[[ DATA EXCERPTS, beginning ]]
-- ==== Sys2Proof/Decode.lean ====
section
/-! DEFINITION. The decoder and the encoder (R243 to R262): a word to an instruction or a named rejection, total on every
word, and the word of a well-formed instruction. -/
namespace Sys2Proof

/-- Why a word is no instruction, in the order of R246. -/
inductive DecodeError where
  | illegalVersion | zeroWord | illegalSelector | illegalField
  deriving DecidableEq, Repr

/-- The word frame (R243). -/
def wordFrame (f7 : BitVec 7) (b a d : BitVec 5) (maj : BitVec 6) (sc : Sc) : IWord :=
  f7 ++ b ++ a ++ d ++ maj ++ sc ++ 0#2

/-- Selectors of each major (R255 to R261): the instruction whose row the fields `f7`, `b`, `a`, `d` of the word match. -/
noncomputable def decMajor00 (f7 : BitVec 7) (b a d : BitVec 5) (_maj : BitVec 6) (sc : Sc) : Option Instr :=
  if f7 = 0 then some (.add sc d a b) else
  if f7 = 1 then some (.sub sc d a b) else
  if f7 = 2 then some (.mul sc d a b) else
  if f7 = 3 then some (.mulh sc d a b) else
  if f7 = 4 then some (.mulhn sc d a b) else
  if f7 = 5 then some (.div sc d a b) else
  if f7 = 6 then some (.divn sc d a b) else
  if f7 = 7 then some (.rem sc d a b) else
  if f7 = 8 then some (.remn sc d a b) else
  if f7 = 9 then some (.andR sc d a b) else
  if f7 = 10 then some (.orR sc d a b) else
  if f7 = 11 then some (.xorR sc d a b) else
  if f7 = 12 then some (.sll sc d a b) else
  if f7 = 13 then some (.srl sc d a b) else
  if f7 = 14 then some (.sra sc d a b) else
  if f7 = 15 then some (.slt sc d a b) else
  if f7 = 16 then some (.sltn sc d a b) else
  if f7 = 17 then some (.minR sc d a b) else
  if f7 = 18 then some (.maxR sc d a b) else
  if f7 = 19 then some (.minn sc d a b) else
  if f7 = 20 then some (.maxn sc d a b) else
  if f7 = 24 ∧ b = 0 then some (.clz sc d a) else
  if f7 = 25 ∧ b = 0 then some (.ctz sc d a) else
  if f7 = 26 ∧ b = 0 then some (.popc sc d a) else
  if f7 = 27 then some (.sext sc d a b) else
  if f7 = 28 then some (.zext sc d a b) else
  none

noncomputable def decMajor01 (f7 : BitVec 7) (b a d : BitVec 5) (_maj : BitVec 6) (sc : Sc) : Option Instr :=
  some (.addi sc d a (f7 ++ b : BitVec 12))

noncomputable def decMajor02 (f7 : BitVec 7) (b a d : BitVec 5) (_maj : BitVec 6) (sc : Sc) : Option Instr :=
  some (.andi sc d a (f7 ++ b : BitVec 12))

noncomputable def decMajor03 (f7 : BitVec 7) (b a d : BitVec 5) (_maj : BitVec 6) (sc : Sc) : Option Instr :=
  some (.ori sc d a (f7 ++ b : BitVec 12))

noncomputable def decMajor04 (f7 : BitVec 7) (b a d : BitVec 5) (_maj : BitVec 6) (sc : Sc) : Option Instr :=
  some (.xori sc d a (f7 ++ b : BitVec 12))

noncomputable def decMajor05 (f7 : BitVec 7) (b a d : BitVec 5) (_maj : BitVec 6) (sc : Sc) : Option Instr :=
  some (.slti sc d a (f7 ++ b : BitVec 12))

noncomputable def decMajor06 (f7 : BitVec 7) (b a d : BitVec 5) (_maj : BitVec 6) (sc : Sc) : Option Instr :=
  if f7.extractLsb' 1 6 = 0 then some (.slli sc d a (f7.extractLsb' 0 1 ++ b : BitVec 6)) else
  if f7.extractLsb' 1 6 = 1 then some (.srli sc d a (f7.extractLsb' 0 1 ++ b : BitVec 6)) else
  if f7.extractLsb' 1 6 = 2 then some (.srai sc d a (f7.extractLsb' 0 1 ++ b : BitVec 6)) else
  none

noncomputable def decMajor07 (f7 : BitVec 7) (b a d : BitVec 5) (_maj : BitVec 6) (sc : Sc) : Option Instr :=
  some (.bfx sc d a (f7.extractLsb' 1 6) (f7.extractLsb' 0 1 ++ b : BitVec 6))

noncomputable def decMajor08 (f7 : BitVec 7) (b a d : BitVec 5) (_maj : BitVec 6) (sc : Sc) : Option Instr :=
  some (.bfi sc d a (f7.extractLsb' 1 6) (f7.extractLsb' 0 1 ++ b : BitVec 6))

noncomputable def decMajor09 (f7 : BitVec 7) (b a d : BitVec 5) (_maj : BitVec 6) (sc : Sc) : Option Instr :=
  some (.lui sc d (f7 ++ b ++ a : BitVec 17))

noncomputable def decMajor0A (f7 : BitVec 7) (b a d : BitVec 5) (_maj : BitVec 6) (sc : Sc) : Option Instr :=
  some (.auipc sc d (f7 ++ b ++ a : BitVec 17))

noncomputable def decMajor0B (f7 : BitVec 7) (b a d : BitVec 5) (_maj : BitVec 6) (sc : Sc) : Option Instr :=
  some (.jal sc d (f7 ++ b ++ a : BitVec 17))

noncomputable def decMajor0C (f7 : BitVec 7) (b a d : BitVec 5) (_maj : BitVec 6) (sc : Sc) : Option Instr :=
  some (.jalr sc d a (f7 ++ b : BitVec 12))

noncomputable def decMajor0D (f7 : BitVec 7) (b a d : BitVec 5) (_maj : BitVec 6) (sc : Sc) : Option Instr :=
  if d.extractLsb' 0 1 = 0 then some (.beq sc a b (f7 ++ d.extractLsb' 1 4 : BitVec 11)) else
  if d.extractLsb' 0 1 = 1 then some (.bne sc a b (f7 ++ d.extractLsb' 1 4 : BitVec 11)) else
  none

noncomputable def decMajor0E (f7 : BitVec 7) (b a d : BitVec 5) (_maj : BitVec 6) (sc : Sc) : Option Instr :=
  if d.extractLsb' 0 1 = 0 then some (.blt sc a b (f7 ++ d.extractLsb' 1 4 : BitVec 11)) else
  if d.extractLsb' 0 1 = 1 then some (.bge sc a b (f7 ++ d.extractLsb' 1 4 : BitVec 11)) else
  none

noncomputable def decMajor0F (f7 : BitVec 7) (b a d : BitVec 5) (_maj : BitVec 6) (sc : Sc) : Option Instr :=
  if d.extractLsb' 0 1 = 0 then some (.bltn sc a b (f7 ++ d.extractLsb' 1 4 : BitVec 11)) else
  if d.extractLsb' 0 1 = 1 then some (.bgen sc a b (f7 ++ d.extractLsb' 1 4 : BitVec 11)) else
  none

noncomputable def decMajor10 (f7 : BitVec 7) (b a d : BitVec 5) (_maj : BitVec 6) (sc : Sc) : Option Instr :=
  if b.extractLsb' 3 1 = 0 then some (.ld sc d a (f7 ++ b.extractLsb' 4 1 : BitVec 8) (b.extractLsb' 0 3)) else
  if b.extractLsb' 3 1 = 1 then some (.ldScoped sc d a (f7.extractLsb' 4 3) (f7.extractLsb' 3 1) (f7.extractLsb' 2 1) (f7.extractLsb' 0 2 ++ b.extractLsb' 4 1 : BitVec 3) (b.extractLsb' 0 3)) else
  none

noncomputable def decMajor11 (f7 : BitVec 7) (b a d : BitVec 5) (_maj : BitVec 6) (sc : Sc) : Option Instr :=
  if f7.extractLsb' 0 1 = 0 then some (.st sc a b (f7.extractLsb' 1 6 ++ d.extractLsb' 2 3 : BitVec 9) (d.extractLsb' 0 2)) else
  if f7.extractLsb' 0 1 = 1 then some (.stScoped sc a b (f7.extractLsb' 2 5) (f7.extractLsb' 1 1) (d.extractLsb' 2 3) (d.extractLsb' 0 2)) else
  none

noncomputable def decMajor12 (f7 : BitVec 7) (b a d : BitVec 5) (maj : BitVec 6) (sc : Sc) : Option Instr :=
  if f7.extractLsb' 3 4 = 0 then some (.amoadd32 sc d a b (f7.extractLsb' 1 2) (f7.extractLsb' 0 1) (maj.extractLsb' 0 1)) else
  if f7.extractLsb' 3 4 = 1 then some (.amoand32 sc d a b (f7.extractLsb' 1 2) (f7.extractLsb' 0 1) (maj.extractLsb' 0 1)) else
  if f7.extractLsb' 3 4 = 2 then some (.amoor32 sc d a b (f7.extractLsb' 1 2) (f7.extractLsb' 0 1) (maj.extractLsb' 0 1)) else
  if f7.extractLsb' 3 4 = 3 then some (.amoxor32 sc d a b (f7.extractLsb' 1 2) (f7.extractLsb' 0 1) (maj.extractLsb' 0 1)) else
  if f7.extractLsb' 3 4 = 4 then some (.amomin32 sc d a b (f7.extractLsb' 1 2) (f7.extractLsb' 0 1) (maj.extractLsb' 0 1)) else
  if f7.extractLsb' 3 4 = 5 then some (.amomax32 sc d a b (f7.extractLsb' 1 2) (f7.extractLsb' 0 1) (maj.extractLsb' 0 1)) else
  if f7.extractLsb' 3 4 = 6 then some (.amominn32 sc d a b (f7.extractLsb' 1 2) (f7.extractLsb' 0 1) (maj.extractLsb' 0 1)) else
  if f7.extractLsb' 3 4 = 7 then some (.amomaxn32 sc d a b (f7.extractLsb' 1 2) (f7.extractLsb' 0 1) (maj.extractLsb' 0 1)) else
  if f7.extractLsb' 3 4 = 8 then some (.amoswap32 sc d a b (f7.extractLsb' 1 2) (f7.extractLsb' 0 1) (maj.extractLsb' 0 1)) else
  if f7.extractLsb' 3 4 = 9 then some (.amocas32 sc d a b (f7.extractLsb' 1 2) (f7.extractLsb' 0 1) (maj.extractLsb' 0 1)) else
  if f7.extractLsb' 3 4 = 10 then some (.amofadd sc d a b (f7.extractLsb' 1 2) (f7.extractLsb' 0 1) (maj.extractLsb' 0 1)) else
  none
[[ DATA EXCERPTS, end ]]
WHAT NEEDS TO BE DONE
Search the entries for "instruction" and copy each matching line.

THE ANSWER
/-! DEFINITION. The decoder and the encoder (R243 to R262): a word to an instruction or a named rejection, total on every
word, and the word of a well-formed instruction. -/
/-- Why a word is no instruction, in the order of R246. -/
/-- Selectors of each major (R255 to R261): the instruction whose row the fields `f7`, `b`, `a`, `d` of the word match. -/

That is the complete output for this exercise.